Want to close more sales at your digital marketing agency? It starts by better-qualifying your sales prospects up front. This is true whether you’re doing sales yourself as the agency owner or you have one or more salespeople.
Many clients come to me without a formal sales process at their agency. Once you’ve identified your ideal prospect (company size, industry, and more), the key is to apply those qualifying standards in a consistent way. But how?
Wasting Less Time: Create a Sales Prospect Checklist
One of the best ways to do that is to create a Sales Prospect Checklist for your agency. The goal of the checklist is to help you avoid tire-kickers who’ll waste your time and never buy.
As a result, you’ll never meet in person with a prospect unless you’re certain (or fairly certain) that the prospect is qualified—someone who can afford your agency, who has an actual project or marketing need, and who wants to see if this is a good mutual match.
You can also use this list in deciding when to bring one of your billable people to a sales meeting. When a designer or developer or marketing specialist spends two hours on a sales meeting, you’re losing $300-500 in revenue. Your designers, developers, marketers, and other “doers” should generally be billing at least 75% of their time (or somewhat less if they’re actively involved in the sales process).
How to Write Your Agency’s Sales Prospect Checklist: 12 Points to Get Started
Here are 12 potential things to include on that qualifying checklist—you’ll want to customize this list to your agency’s sales process.
1) Company Age
- Why: Established companies are more likely to hire you, unless they’re a well-funded startup with an incentive to grow quickly.
2) Employee Count
- Why: Small companies rarely hire marketing help, or they’d hire a solo consultant.
3) Number of Marketing Employees
- Why: No marketing employees means you don’t have an internal champion. Instead, you’re dealing with someone who’s doing a million other things and doesn’t care about marketing as a priority.
4) Revenues
- Why: Tells you if they can afford you. Also lets you say, “Companies in your industry should spend [X%] of revenues on marketing,” and see how they react to that figure.
5) Project / Retainer Budget
- Why: Tells if they can afford you, for the level of work they want/need.

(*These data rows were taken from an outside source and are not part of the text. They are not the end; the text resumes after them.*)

theorem tLdshReg (ro : LoReg) (rb : LoReg) (rd : LoReg) : Statement (.tLdshReg ro rb rd) := rfl

theorem tStrImm (imm : BitVec 5) (rb : LoReg) (rd : LoReg) : Statement (.tStrImm imm rb rd) := rfl

theorem tLdrImm (imm : BitVec 5) (rb : LoReg) (rd : LoReg) : Statement (.tLdrImm imm rb rd) := rfl

theorem tStrbImm (imm : BitVec 5) (rb : LoReg) (rd : LoReg) : Statement (.tStrbImm imm rb rd) := rfl

theorem tLdrbImm (imm : BitVec 5) (rb : LoReg) (rd : LoReg) : Statement (.tLdrbImm imm rb rd) := rfl

theorem tStrhImm (imm : BitVec 5) (rb : LoReg) (rd : LoReg) : Statement (.tStrhImm imm rb rd) := rfl

theorem tLdrhImm (imm : BitVec 5) (rb : LoReg) (rd : LoReg) : Statement (.tLdrhImm imm rb rd) := rfl

theorem tStrSp (rd : LoReg) (imm : BitVec 8) : Statement (.tStrSp rd imm) := rfl

theorem tLdrSp (rd : LoReg) (imm : BitVec 8) : Statement (.tLdrSp rd imm) := rfl

theorem tAddPc (rd : LoReg) (imm : BitVec 8) : Statement (.tAddPc rd imm) := rfl

theorem tAddSp (rd : LoReg) (imm : BitVec 8) : Statement (.tAddSp rd imm) := rfl

theorem tAddSpImm (imm : BitVec 7) : Statement (.tAddSpImm imm) := rfl

theorem tSubSpImm (imm : BitVec 7) : Statement (.tSubSpImm imm) := rfl

theorem tPush (r : Bool) (list : BitVec 8) : Statement (.tPush r list) := rfl

theorem tPop (r : Bool) (list : BitVec 8) : Statement (.tPop r list) := rfl

theorem tStmia (rb : LoReg) (list : BitVec 8) : Statement (.tStmia rb list) := rfl

theorem tLdmia (rb : LoReg) (list : BitVec 8) : Statement (.tLdmia rb list) := rfl

theorem tBeq (off : BitVec 8) : Statement (.tBeq off) := rfl

theorem tBne (off : BitVec 8) : Statement (.tBne off) := rfl

theorem tBcs (off : BitVec 8) : Statement (.tBcs off) := rfl

theorem tBcc (off : BitVec 8) : Statement (.tBcc off) := rfl

theorem tBmi (off : BitVec 8) : Statement (.tBmi off) := rfl

theorem tBpl (off : BitVec 8) : Statement (.tBpl off) := rfl

theorem tBvs (off : BitVec 8) : Statement (.tBvs off) := rfl

theorem tBvc (off : BitVec 8) : Statement (.tBvc off) := rfl

theorem tBhi (off : BitVec 8) : Statement (.tBhi off) := rfl

theorem tBls (off : BitVec 8) : Statement (.tBls off) := rfl

theorem tBge (off : BitVec 8) : Statement (.tBge off) := rfl

theorem tBlt (off : BitVec 8) : Statement (.tBlt off) := rfl

theorem tBgt (off : BitVec 8) : Statement (.tBgt off) := rfl

theorem tBle (off : BitVec 8) : Statement (.tBle off) := rfl

theorem tSwi (imm : BitVec 8) : Statement (.tSwi imm) := rfl

theorem tB (off : BitVec 11) : Statement (.tB off) := rfl

theorem tBlHi (off : BitVec 11) : Statement (.tBlHi off) := rfl

theorem tBlLo (off : BitVec 11) : Statement (.tBlLo off) := rfl

end Sys2Proof.Laws.EncodingForm
end

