theorem test_decode_psr_and_multiply :
    decodeArm 0b0110_00010_1_001111_0110_000000000000#32 = .ok (.mrs .vs true 6) ∧
    decodeArm 0b0111_00010_0_10_1001_111100000000_0011#32 = .ok (.msrReg .vc false 9 3) ∧
    decodeArm 0b1000_00110_1_10_1001_1111_0100_10110010#32 = .ok (.msrImm .hi true 9 ⟨4, 0xb2⟩) ∧
    decodeArm 0b1001_0000000_0_0110_0000_1001_1001_0011#32 = .ok (.mul .ls false 6 9 3) ∧
    decodeArm 0b1010_0000001_1_0110_0101_1001_1001_0011#32 = .ok (.mla .ge true 6 5 9 3) ∧
    decodeArm 0b1011_0000100_0_0101_0110_1001_1001_0011#32 = .ok (.umull .lt false 5 6 9 3) ∧
    decodeArm 0b1100_0000101_1_0101_0110_1001_1001_0011#32 = .ok (.umlal .gt true 5 6 9 3) ∧
    decodeArm 0b1101_0000110_0_0101_0110_1001_1001_0011#32 = .ok (.smull .le false 5 6 9 3) ∧
    decodeArm 0b1110_0000111_1_0101_0110_1001_1001_0011#32 = .ok (.smlal .al true 5 6 9 3) ∧
    decodeArm 0b0000_00010000_0101_0110_00001001_0011#32 = .ok (.swp .eq 5 6 3) ∧
    decodeArm 0b0001_00010100_0101_0110_00001001_0011#32 = .ok (.swpb .ne 5 6 3) := by decide +kernel

theorem test_decode_halfword :
    decodeArm 0b0010_000_0_1_0_1_0_0101_0110_00001011_0011#32 = .ok (.strhReg .cs false true true 5 6 3) ∧
    decodeArm 0b0011_000_1_0_1_0_0_0101_0110_1011_1011_0010#32 = .ok (.strhImm .cc true false false 5 6 0xb2) ∧
    decodeArm 0b0100_000_0_1_0_1_1_0101_0110_00001011_0011#32 = .ok (.ldrhReg .mi false true true 5 6 3) ∧
    decodeArm 0b0101_000_1_0_1_0_1_0101_0110_1011_1011_0010#32 = .ok (.ldrhImm .pl true false false 5 6 0xb2) ∧
    decodeArm 0b0110_000_0_1_0_1_1_0101_0110_00001101_0011#32 = .ok (.ldrsbReg .vs false true true 5 6 3) ∧
    decodeArm 0b0111_000_1_0_1_0_1_0101_0110_1011_1101_0010#32 = .ok (.ldrsbImm .vc true false false 5 6 0xb2) ∧
    decodeArm 0b1000_000_0_1_0_1_1_0101_0110_00001111_0011#32 = .ok (.ldrshReg .hi false true true 5 6 3) ∧
    decodeArm 0b1001_000_1_0_1_0_1_0101_0110_1011_1111_0010#32 = .ok (.ldrshImm .ls true false false 5 6 0xb2) := by decide +kernel

theorem test_decode_str_ldr :
    decodeArm 0b1010_0101_1_0_1_0_0101_0110_101100100001#32 = .ok (.strImmPre .ge true true 5 6 0xb21) ∧
    decodeArm 0b1011_0100_0_000_0101_0110_101100100001#32 = .ok (.strImmPost .lt false 5 6 0xb21) ∧
    decodeArm 0b1100_0100_1_010_0101_0110_101100100001#32 = .ok (.strtImm .gt true 5 6 0xb21) ∧
    decodeArm 0b1101_0111_0_0_0_0_0101_0110_10110_10_0_0011#32 = .ok (.strRegPre .le false false 5 6 ⟨22, .asr, 3⟩) ∧
    decodeArm 0b1110_0110_1_000_0101_0110_10110_11_0_0011#32 = .ok (.strRegPost .al true 5 6 ⟨22, .ror, 3⟩) ∧
    decodeArm 0b0000_0110_0_010_0101_0110_10110_00_0_0011#32 = .ok (.strtReg .eq false 5 6 ⟨22, .lsl, 3⟩) ∧
    decodeArm 0b0001_0101_1_0_1_1_0101_0110_101100100001#32 = .ok (.ldrImmPre .ne true true 5 6 0xb21) ∧
    decodeArm 0b0010_0100_0_001_0101_0110_101100100001#32 = .ok (.ldrImmPost .cs false 5 6 0xb21) ∧
    decodeArm 0b0011_0100_1_011_0101_0110_101100100001#32 = .ok (.ldrtImm .cc true 5 6 0xb21) ∧
    decodeArm 0b0100_0111_0_0_0_1_0101_0110_10110_00_0_0011#32 = .ok (.ldrRegPre .mi false false 5 6 ⟨22, .lsl, 3⟩) ∧
    decodeArm 0b0101_0110_1_001_0101_0110_10110_01_0_0011#32 = .ok (.ldrRegPost .pl true 5 6 ⟨22, .lsr, 3⟩) ∧
    decodeArm 0b0110_0110_0_011_0101_0110_10110_10_0_0011#32 = .ok (.ldrtReg .vs false 5 6 ⟨22, .asr, 3⟩) := by decide +kernel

6) Overall Marketing Budget
- Why: Shows how this work fits into their other marketing.
7) Do they currently work with an agency? Which one?

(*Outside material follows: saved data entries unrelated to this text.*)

-- ==== Sys2Proof/Word.lean ====
section
/-! DEFINITION. The word types of the hub and the fixed-size tables its blocks hold. -/

namespace Sys2Proof

/-- One byte. -/
abbrev Byte := BitVec 8

/-- Hub time: a 32-bit count of 20 ns ticks that wraps (R27). -/
abbrev HubTime := BitVec 32

/-- A 24-bit angle, one print repeat being 2^24 increments (00_scope.md, Units). -/
abbrev Angle := BitVec 24

/-- The full master angle: 24 integer bits and 12 fraction bits. -/
abbrev FullAngle := BitVec 36

/-- A client port, CP0 to CP3. -/
abbrev PortNo := Fin 4

/-- The tag of a request, 0 to 3 (R175). -/
abbrev Tag := Fin 4

/-- A section slot, 0 to 15 (R45). -/
abbrev SlotNo := Fin 16

/-- A fixed number of like things: `n` entries numbered from 0. -/
structure Table (n : Nat) (α : Type) where
  list : List α
  size : list.length = n
deriving DecidableEq, Repr

namespace Table

variable {n : Nat} {α β : Type}

/-- Entry `i`. -/
def get (t : Table n α) (i : Fin n) : α := t.list.get (i.cast t.size.symm)

/-- The table with entry `i` replaced. -/
def set (t : Table n α) (i : Fin n) (x : α) : Table n α :=
  ⟨t.list.set i.val x, by simp [t.size]⟩

/-- The table with entry `i` changed by `f`. -/
def modify (t : Table n α) (i : Fin n) (f : α → α) : Table n α := t.set i (f (t.get i))

/-- Every entry replaced by a function of its number and its value. -/
def mapIdx (t : Table n α) (f : Fin n → α → β) : Table n β :=
  ⟨(List.finRange n).map (fun i => f i (t.get i)), by simp⟩

/-- Every entry replaced by a function of its value. -/
def map (t : Table n α) (f : α → β) : Table n β := ⟨t.list.map f, by simp [t.size]⟩

/-- The table whose every entry is `x`. -/
def const (n : Nat) (x : α) : Table n α := ⟨List.replicate n x, by simp⟩

/-- The table whose entry `i` is `f i`. -/
def ofFn (f : Fin n → α) : Table n α := ⟨(List.finRange n).map f, by simp⟩

end Table

end Sys2Proof
end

- Why: You don’t want to be their first agency. You also want to know why they’re firing their last agency. They may be firing the agency after having unrealistic expectations… which means a high chance that it’ll happen to you, too.
8) What’s the project deadline?
- Why: Helps you decide if you can get it done fast enough. Get input from your PM team on whether it’s doable given the current project workload. Helps you add a rush-rate premium to your quote(s) if you have to bring in extra resources.

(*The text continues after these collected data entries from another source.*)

-- ==== Sys2Proof/Machine/Ports.lean ====
section
/-! DEFINITION. The Client Ports: PUT, GET and its completion, void transactions, HUB INFO, NOTICE ROUTE and NOTICE ENABLE
(chapter 10). -/

namespace Sys2Proof.Machine

/-! ### HUB INFO (R179) -/

/-- The code of a ring state, in the order of section 1.2. -/
def RingState.code : RingState → Nat
  | .down => 0
  | .addressed => 1
  | .running => 2
  | .lost => 3
  | .conflict => 4

/-- The code of a role, in the order of R178. -/
def Role.code : Role → Nat
  | .drive => 0
  | .vision => 1
  | .panel => 2
  | .desk => 3
  | .unassigned => 4

/-- The code of a sender state. DESIGN CHOICE (notes/assumptions/17.md): in the order of R133; the table of section 7.3 has
another. -/
def SenderState.code : SenderState → Nat
  | .idle => 0
  | .beginSent => 1
  | .sending => 2
  | .retryWait => 3
  | .awaitComplete => 4

/-- Dpub as last carried or held (R26): at a follower that of its last cycle frame record, or of its roster where there is
none; at the master the one it holds (notes/assumptions/42.md). -/
def State.dpubInfo (s : State) : Option Nat :=
  match s.isMaster, s.rc.lastCycle with
  | false, some r => some r.dpub
  | _, _ => s.rc.dpub

/-- The Ring Controller's part (R26). The count reported is the failed-return count at the master and the missed-deadline
count at a follower. -/
def State.ringInfo (s : State) : List Byte :=
  let r := s.rc
  valuesBytes
    [val 1 r.ringState.code, vflag r.tooMany, vflag s.isMaster, voptNat 1 r.hubAddress, voptNat 1 r.hubCount,
     r.period.map (fun c => beBytes 1 c.val), voptNat 3 s.dpubInfo, val 2 r.cableComp,
     val 1 (if s.isMaster then r.failedReturns else r.missedDeadlines), val 2 r.corruptCount, val 2 r.undeliverableCount]

/-- A pair of a strip id and a hub address. -/
def pairEntry (p : Nat × Nat) : List Byte := valuesBytes [val 2 p.1, val 1 p.2]

/-- A reception context: FREE or RECEIVING with its items. -/
def receptionEntry : Option Reception → List Byte
  | none => valuesBytes [val 1 0]
  | some r =>
    valuesBytes
      [val 1 1, val 1 r.src, val 2 r.srcStrip, vbits 2 r.number, val 2 r.strip, val 2 r.segCount, val 2 r.nextSeg,
       val 1 r.timer]

/-- The timer's count and limit as HUB INFO gives them in any state but IDLE. DESIGN CHOICE (notes/assumptions/42.md): a
timer that is stopped shows 0 and 0. -/
def IM.timerInfo (m : IM) : Option StepTimer := if m.sender = .idle then none else some (m.timer.getD ⟨0, 0⟩)

/-- The Image Mover's part (R149). DESIGN CHOICE (notes/assumptions/42.md): in RETRY WAIT it gives the number of the attempt
that failed, and before an ACCEPT the next segment number 0. -/
def State.moverInfo (s : State) : List Byte :=
  let m := s.im
  let x := m.transfer
  valuesBytes
    [val 1 m.sendQueue.length, vlist (m.sendQueue.map pairEntry), val 1 m.sender.code,
     x.map (fun a => beBytes 2 a.strip), x.map (fun a => beBytes 1 a.dst), x.map (fun a => beBytes 2 a.number.toNat),
     x.map (fun a => beBytes 1 a.attempt), x.map (fun a => beBytes 2 a.segCount), x.map (fun a => beBytes 2 a.nextSeg),
     m.timerInfo.map (fun c => beBytes 1 c.count), m.timerInfo.map (fun c => beBytes 1 c.limit),
     vlist (m.contexts.list.map receptionEntry), val 1 m.store.length, val 1 m.claims, vbits 2 m.transferCount,
     val 2 m.transfersDone, val 2 m.transfersDropped, val 2 m.receptionsDone, val 2 m.receptionsAbandoned, val 2 m.notMade,
     val 2 m.abortsToSender, m.lastAbort.map (fun r => beBytes 1 (abortReasonCode r))]

/-- A job as strip id and section. -/
def Job.bytes (j : Job) : List Byte := valuesBytes [val 2 j.strip, val 1 j.slot.val]

/-- The Mark Scanner's part (R158). DESIGN CHOICE (notes/assumptions/17.md): the job of the scan, its strip id and section, is
one item. -/
def State.scannerInfo (s : State) : List Byte :=
  let m := s.ms
  let x := m.scan
  valuesBytes
    [val 1 m.queue.length, vlist (m.queue.map Job.bytes), x.map (fun a => a.job.bytes),
     x.map (fun a => entriesBytes (a.rows.map (fun r => beBytes 1 r))), x.map (fun a => beBytes 2 a.startColumn),
     x.map (fun a => beBytes 1 a.search.direction.code), x.map (fun a => beBytes 1 a.search.channel),
     x.map (fun a => beBytes 1 a.search.threshold), x.map (fun a => beBytes 1 a.search.runLength),
     x.map (fun a => beBytes 4 a.completeAt.toNat), val 2 m.hits, val 2 m.nones, val 2 m.skipped, val 2 m.removed,
     val 2 m.void]

/-- The straps as sampled (R186). DESIGN CHOICE (notes/assumptions/17.md): each port's ROLE is a plain item, 3 to 6, with the
code of its pins, and DESK SELECT is item 7. -/
def State.strapInfo (s : State) : List Byte :=
  valuesBytes
    ([vflag s.straps.master, val 1 s.straps.period.val] ++ s.straps.roles.list.map (fun r => val 1 r.val)
      ++ [val 1 s.straps.deskSelect.val])

/-- One port as HUB INFO gives it. DESIGN CHOICE (notes/assumptions/17.md): its tags outstanding are a mask of one byte, bit n
for tag n. -/
def Port.info (q : Port) : List Byte :=
  valuesBytes
    [val 1 (Role.code q.role), vbits 1 q.outstanding, val 1 q.responses.length, vbits 2 q.pending, vbits 2 q.enabled,
     val 2 q.frameErrors, val 2 q.overruns]

/-- The routable kinds, in the order of the notice table. -/
def routableKinds : List Notice := [.trigger, .trip, .notify, .register, .late, .ring, .imageDropped]

/-- The Client Ports' part: the four ports, then the routing table. -/
def State.portInfo (s : State) : List Byte :=
  valuesBytes
    [vlist (s.cp.ports.list.map Port.info),
     vlist (routableKinds.map (fun k => valuesBytes [val 1 k.index, vbits 1 (s.cp.routes.of k)]))]

/-- HUB INFO (R179). The request's own tag is outstanding by now, and its own response is not yet ready. -/
def reqHubInfo (s : State) : State × Reply :=
  (s, some (.done, valuesBytes [some s.ringInfo, some s.moverInfo, some s.scannerInfo, some s.strapInfo, some s.portInfo]))

/-! ### NOTICE ROUTE and NOTICE ENABLE (R182, R183) -/

/-- The routable kind with a number of the notice table. -/
def routableOf : Nat → Option Notice
  | 1 => some .trigger
  | 3 => some .trip
  | 4 => some .notify
  | 5 => some .register
  | 6 => some .late
  | 7 => some .ring
  | 8 => some .imageDropped
  | _ => none

/-- The routing table with the set of one kind replaced. -/
def Routes.put (r : Routes) (k : Notice) (set : BitVec 4) : Routes :=
  match k with
  | .trigger => { r with trigger := set }
  | .trip => { r with trip := set }
  | .notify => { r with notify := set }
  | .register => { r with register := set }
  | .late => { r with late := set }
  | .ring => { r with ring := set }
  | .imageDropped => { r with imageDropped := set }
  | .setpoint | .views | .frameError | .overrun => r

/-- The routing table after one pair of a NOTICE ROUTE. -/
def Routes.putPair (r : Routes) (q : Nat × Nat) : Routes :=
  match routableOf q.1 with
  | some k => r.put k (BitVec.ofNat 4 q.2)
  | none => r

/-- A pair names a routable kind and a set of ports 0 to 3. -/
def routePairOk (q : Nat × Nat) : Bool := (routableOf q.1).isSome && decide (q.2 < 16)

/-- NOTICE ROUTE (R182). -/
def reqNoticeRoute (pairs : List (Nat × Nat)) (s : State) : State × Reply :=
  if pairs.isEmpty ∨ ¬ pairs.all routePairOk ∨ ¬ keysDistinct pairs then (s, status .badArgument)
  else (s.onCp (fun c => { c with routes := pairs.foldl Routes.putPair c.routes }), status .done)

/-- NOTICE ENABLE (R183). -/
def reqNoticeEnable (p : PortNo) (kinds : Option Nat) (s : State) : State × Reply :=
  match argFin 2048 kinds with
  | none => (s, status .badArgument)
  | some k => (s.onPort p (fun q => { q with enabled := BitVec.ofNat 11 k.val }), status .done)

/-! ### PUT (R175, R176) -/

/-- The block's part of a request: what it does with the request and what it answers. None for a row that is no request. -/
def blockOf : Instr → Option (State → State × Reply)
  | .setCableComp _ _ _ v => some (reqSetCableComp v)
  | .setPublicationOffset _ _ _ v => some (reqSetPublicationOffset v)
  | .hubInfo _ _ _ => some reqHubInfo
  | .setSpeed _ _ _ v => some (reqSetSpeed v)
  | .setRamp _ _ _ a dn de => some (reqSetRamp a dn de)
  | .setVmax _ _ _ v => some (reqSetVmax v)
  | .inchStart _ _ _ v => some (reqInchStart v)
  | .inchStop _ _ _ => some reqInchStop
  | .shaftRead _ _ _ => some reqShaftRead
  | .sectionSet _ p _ slot expected pairs => some (reqSectionSet p slot expected pairs)
  | .trimNudge _ p g hub slot amount => some (reqTrimNudge p g hub slot amount)
  | .sectionRead _ _ _ slot => some (reqSectionRead slot)
  | .fence _ p g => some (reqFence p g)
  | .couple _ p g slot => some (reqCouple p g slot)
  | .decouple _ p g slot => some (reqDecouple p g slot)
  | .setPosition _ p g slot position => some (reqSetPosition p g slot position)
  | .setpointPickup _ p _ slot => some (reqSetpointPickup p slot)
  | .driveStatus _ p _ slot ready fault following position =>
    some (reqDriveStatus p slot ready fault following position)
  | .registerSetInputForm _ _ _ input items => some (reqRegisterInput input items)
  | .registerSetLoopForm _ _ _ loop items => some (reqRegisterLoop loop items)
  | .registerRead _ _ _ loop input => some (reqRegisterRead loop input)
  | .matrixSet _ _ _ pairs => some (reqMatrixSet pairs)
  | .stopPress _ _ _ => some reqStopPress
  | .tripReset _ _ _ => some reqTripReset
  | .recordRead _ _ _ sel => some (reqRecordRead sel)
  | .recordRelease _ _ _ number => some (reqRecordRelease number)
  | .tripRead _ _ _ => some reqTripRead
  | .cameraSet _ _ _ camera items => some (reqCameraSet camera items)
  | .triggerSet _ _ _ camera angles => some (reqTriggerSet camera angles)
  | .stripOpen _ p _ camera trigger width rows => some (reqStripOpen p camera trigger width rows)
  | .stripData _ p _ strip offset bytes => some (reqStripData p strip offset bytes)
  | .stripClose _ p _ strip => some (reqStripClose p strip)
  | .stripDiscard _ p _ strip => some (reqStripDiscard p strip)
  | .stripHold _ p _ strip => some (reqStripHold p strip)
  | .stripUnhold _ p _ strip => some (reqStripUnhold p strip)
  | .stripRead _ _ _ strip offset count => some (reqStripRead strip offset count)
  | .stripList _ _ _ start => some (reqStripList start)
  | .freezeSpanSet _ _ _ span => some (reqFreezeSpanSet span)
  | .viewOpen _ p _ hub kind index rate => some (reqViewOpen p hub kind index rate)
  | .viewFetch _ p _ => some (reqViewFetch p)
  | .viewClose _ p _ view => some (reqViewClose p view)
  | .noticeRoute _ _ _ pairs => some (reqNoticeRoute pairs)
  | .noticeEnable _ p _ kinds => some (reqNoticeEnable p kinds)
  | _ => none

/-- A taken request is checked in the order of R176 and handed to its block. -/
def State.handFrame (s : State) (p : PortNo) (g : Tag) (kind : Nat) (payload : List Byte) : State :=
  match requestRoles kind with
  | none => s.respond p g .unknownKind []
  | some roles =>
    if roles.contains (s.port p).role then
      match ((checkForm kind payload).bind (requestOf s.hubTime p g kind)).bind blockOf with
      | some block => State.answer (block s) p g
      | none => s.respond p g .badArgument []
    else s.respond p g .notPermitted []

/-- The payload length that a request header gives (section 11.4). -/
def headerLength (b1 b2 : Byte) : Nat := b1.toNat % 8 * 256 + b2.toNat

/-- The tag that a request header gives. -/
def headerTag (b1 : Byte) : Tag := ⟨b1.toNat / 64, by have := b1.isLt; omega⟩

/-- The bytes of a PUT, from its transaction byte on to the rise of chip select, are judged (R175). -/
def State.putBytes (s : State) (p : PortNo) (bytes : List Byte) : State :=
  match bytes with
  | kind :: b1 :: b2 :: rest =>
    let len := headerLength b1 b2
    if 1040 < len ∨ rest.length < len then s.frameError p
    else s.takeFrame p (headerTag b1) (fun s1 => s1.handFrame p (headerTag b1) kind.toNat (rest.take len))
  | _ => s.frameError p

/-! ### GET (R177, R184) -/

/-- The bytes of a response header (section 11.4). -/
def responseHeader (r : Response) (ready : Nat) (reported : BitVec 11) : List Byte :=
  beBytes 1 (r.tag.val * 64 + ready % 8 * 8 + 4) ++ beBytes 1 (Status.code r.status) ++ beBytes 2 r.payload.length
    ++ beBytes 2 reported.toNat

/-- The bytes of an idle header. -/
def idleHeader (reported : BitVec 11) : List Byte := beBytes 1 0 ++ beBytes 1 0xFF ++ beBytes 2 0 ++ beBytes 2 reported.toNat

/-- What a GET returns, fixed at its transaction byte. -/
def Port.fixGet (q : Port) : GetFixed :=
  let reported := q.pending &&& q.enabled
  match q.responses with
  | r :: _ =>
    { response := some r, reported := reported, bytes := responseHeader r q.responses.length reported ++ r.payload }
  | [] => { response := none, reported := reported, bytes := idleHeader reported }

/-- The event GET: the transaction byte has been received. -/
def State.beginGet (s : State) (p : PortNo) : State :=
  s.onPort p (fun q => if q.getting.isSome then q else { q with getting := some q.fixGet })

/-- A GET has completed: its response leaves the queue and its tag is free; the notices it reported are no longer pending. -/
def Port.completeGet (q : Port) (f : GetFixed) : Port :=
  let q1 := { q with getting := none, pending := q.pending &&& ~~~f.reported }
  match f.response with
  | some r => { q1 with responses := q.responses.tail, outstanding := q.outstanding &&& ~~~(1#4 <<< r.tag.val) }
  | none => q1

/-- The byte that a GET gives as its `i`-th: those of its frame, and 00h after the frame's end (R177). -/
def GetFixed.byteAt (f : GetFixed) (i : Nat) : Byte := f.bytes.getD i 0

/-- The bytes that the data lines give while the processor clocks out `clocked` bytes of a GET. -/
def GetFixed.shiftedOut (f : GetFixed) (clocked : Nat) : List Byte := (List.range clocked).map f.byteAt

/-- The event GET COMPLETION: chip select rises after `clocked` bytes of the GET. Bytes clocked out after the frame's end read
as 00h and have no effect: they show in the record of what the data lines gave, and nowhere else (R177). -/
def State.endGet (s : State) (p : PortNo) (clocked : Nat) : State :=
  match (s.port p).getting with
  | none => s
  | some f =>
    let s1 := s.onPort p (fun q => { q with shifted := f.shiftedOut clocked })
    if f.bytes.length ≤ clocked then s1.onPort p (fun q => q.completeGet f)
    else (s1.onPort p (fun q => { q with getting := none })).frameError p

/-- A transaction byte that names neither PUT nor GET (section 11.4). -/
def voidByte (b : Byte) : Bool := !(b == 0x50#8 || b == 0x51#8 || b == 0xA0#8 || b == 0xA1#8)

/-! ### The commands -/

/-- HUB_INFO. -/
def execHubInfo (t : HubTime) (p : PortNo) (g : Tag) (s : State) : Host.Outcome State Fault Refusal :=
  finishRequest s t p g anyRole reqHubInfo

/-- PUT. -/
def execPut (t : HubTime) (p : PortNo) (bytes : List Byte) (s : State) : Host.Outcome State Fault Refusal :=
  finish s ((s.advance t).putBytes p bytes)

/-- GET. -/
def execGet (t : HubTime) (p : PortNo) (s : State) : Host.Outcome State Fault Refusal :=
  finish s ((s.advance t).beginGet p)

/-- GET_COMPLETION. -/
def execGetCompletion (t : HubTime) (p : PortNo) (clocked : Nat) (s : State) : Host.Outcome State Fault Refusal :=
  finish s ((s.advance t).endGet p clocked)

/-- VOID_TRANSACTION. -/
def execVoidTransaction (t : HubTime) (p : PortNo) (byte : Byte) (s : State) : Host.Outcome State Fault Refusal :=
  finish s (if voidByte byte then (s.advance t).frameError p else s.advance t)

/-- NOTICE_ROUTE. -/
def execNoticeRoute (t : HubTime) (p : PortNo) (g : Tag) (pairs : List (Nat × Nat)) (s : State) :
    Host.Outcome State Fault Refusal :=
  finishRequest s t p g deskOnly (reqNoticeRoute pairs)

/-- NOTICE_ENABLE. -/
def execNoticeEnable (t : HubTime) (p : PortNo) (g : Tag) (kinds : Option Nat) (s : State) :
    Host.Outcome State Fault Refusal :=
  finishRequest s t p g anyRole (reqNoticeEnable p kinds)

end Sys2Proof.Machine
end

9) What’s their ideal outcome when the project (or retainer) is done?
- Why: What do they expect? Is it realistic? Can you deliver, especially on their budget?
10) Who do they see as their competitors?
- Why: Gives you data for discussions, and you can briefly check out the competition to see what they’re doing. Also helps you understand if they have national competitors or local competitors, which would significantly affect minimum budgets.
11) What other companies do they admire (even in other industries)?
- Why: Who are they comparing themselves to? If they expect Apple-level marketing on a tiny budget, you want to know ahead of time.
12) What prior projects has your agency done in their industry?
- Why: It’s easier to sell a prospect if you have relevant portfolio work.
Customizing the List for Your Digital Marketing Agency
You’ll have to decide which of them to include on the list, and which of them will be “minimum requirement” dealbreakers or not. You want the list to be as short as possible (so it’s easy for you or the salesperson to implement it), but long enough to capture what’s important.
As a minimum, I’d require knowing #2, #3, #7, and #9 before you’ll agree to a meeting. I’d also include #5 (unless you find even well-qualified prospects won’t disclose budget) and probably #12 (since most clients want agencies who’ve worked in their industry before).
When you’re an agency owner with a sales team, the idea is that your salesperson will have done 1-2 calls and possibly a solo meeting before they bring you in. More importantly, they need to do this work before they bring any billable people to a sales meeting. Having a billable person there means the billable person isn’t making you money.
Question: What’s on your digital marketing agency’s Sales Prospect Checklist?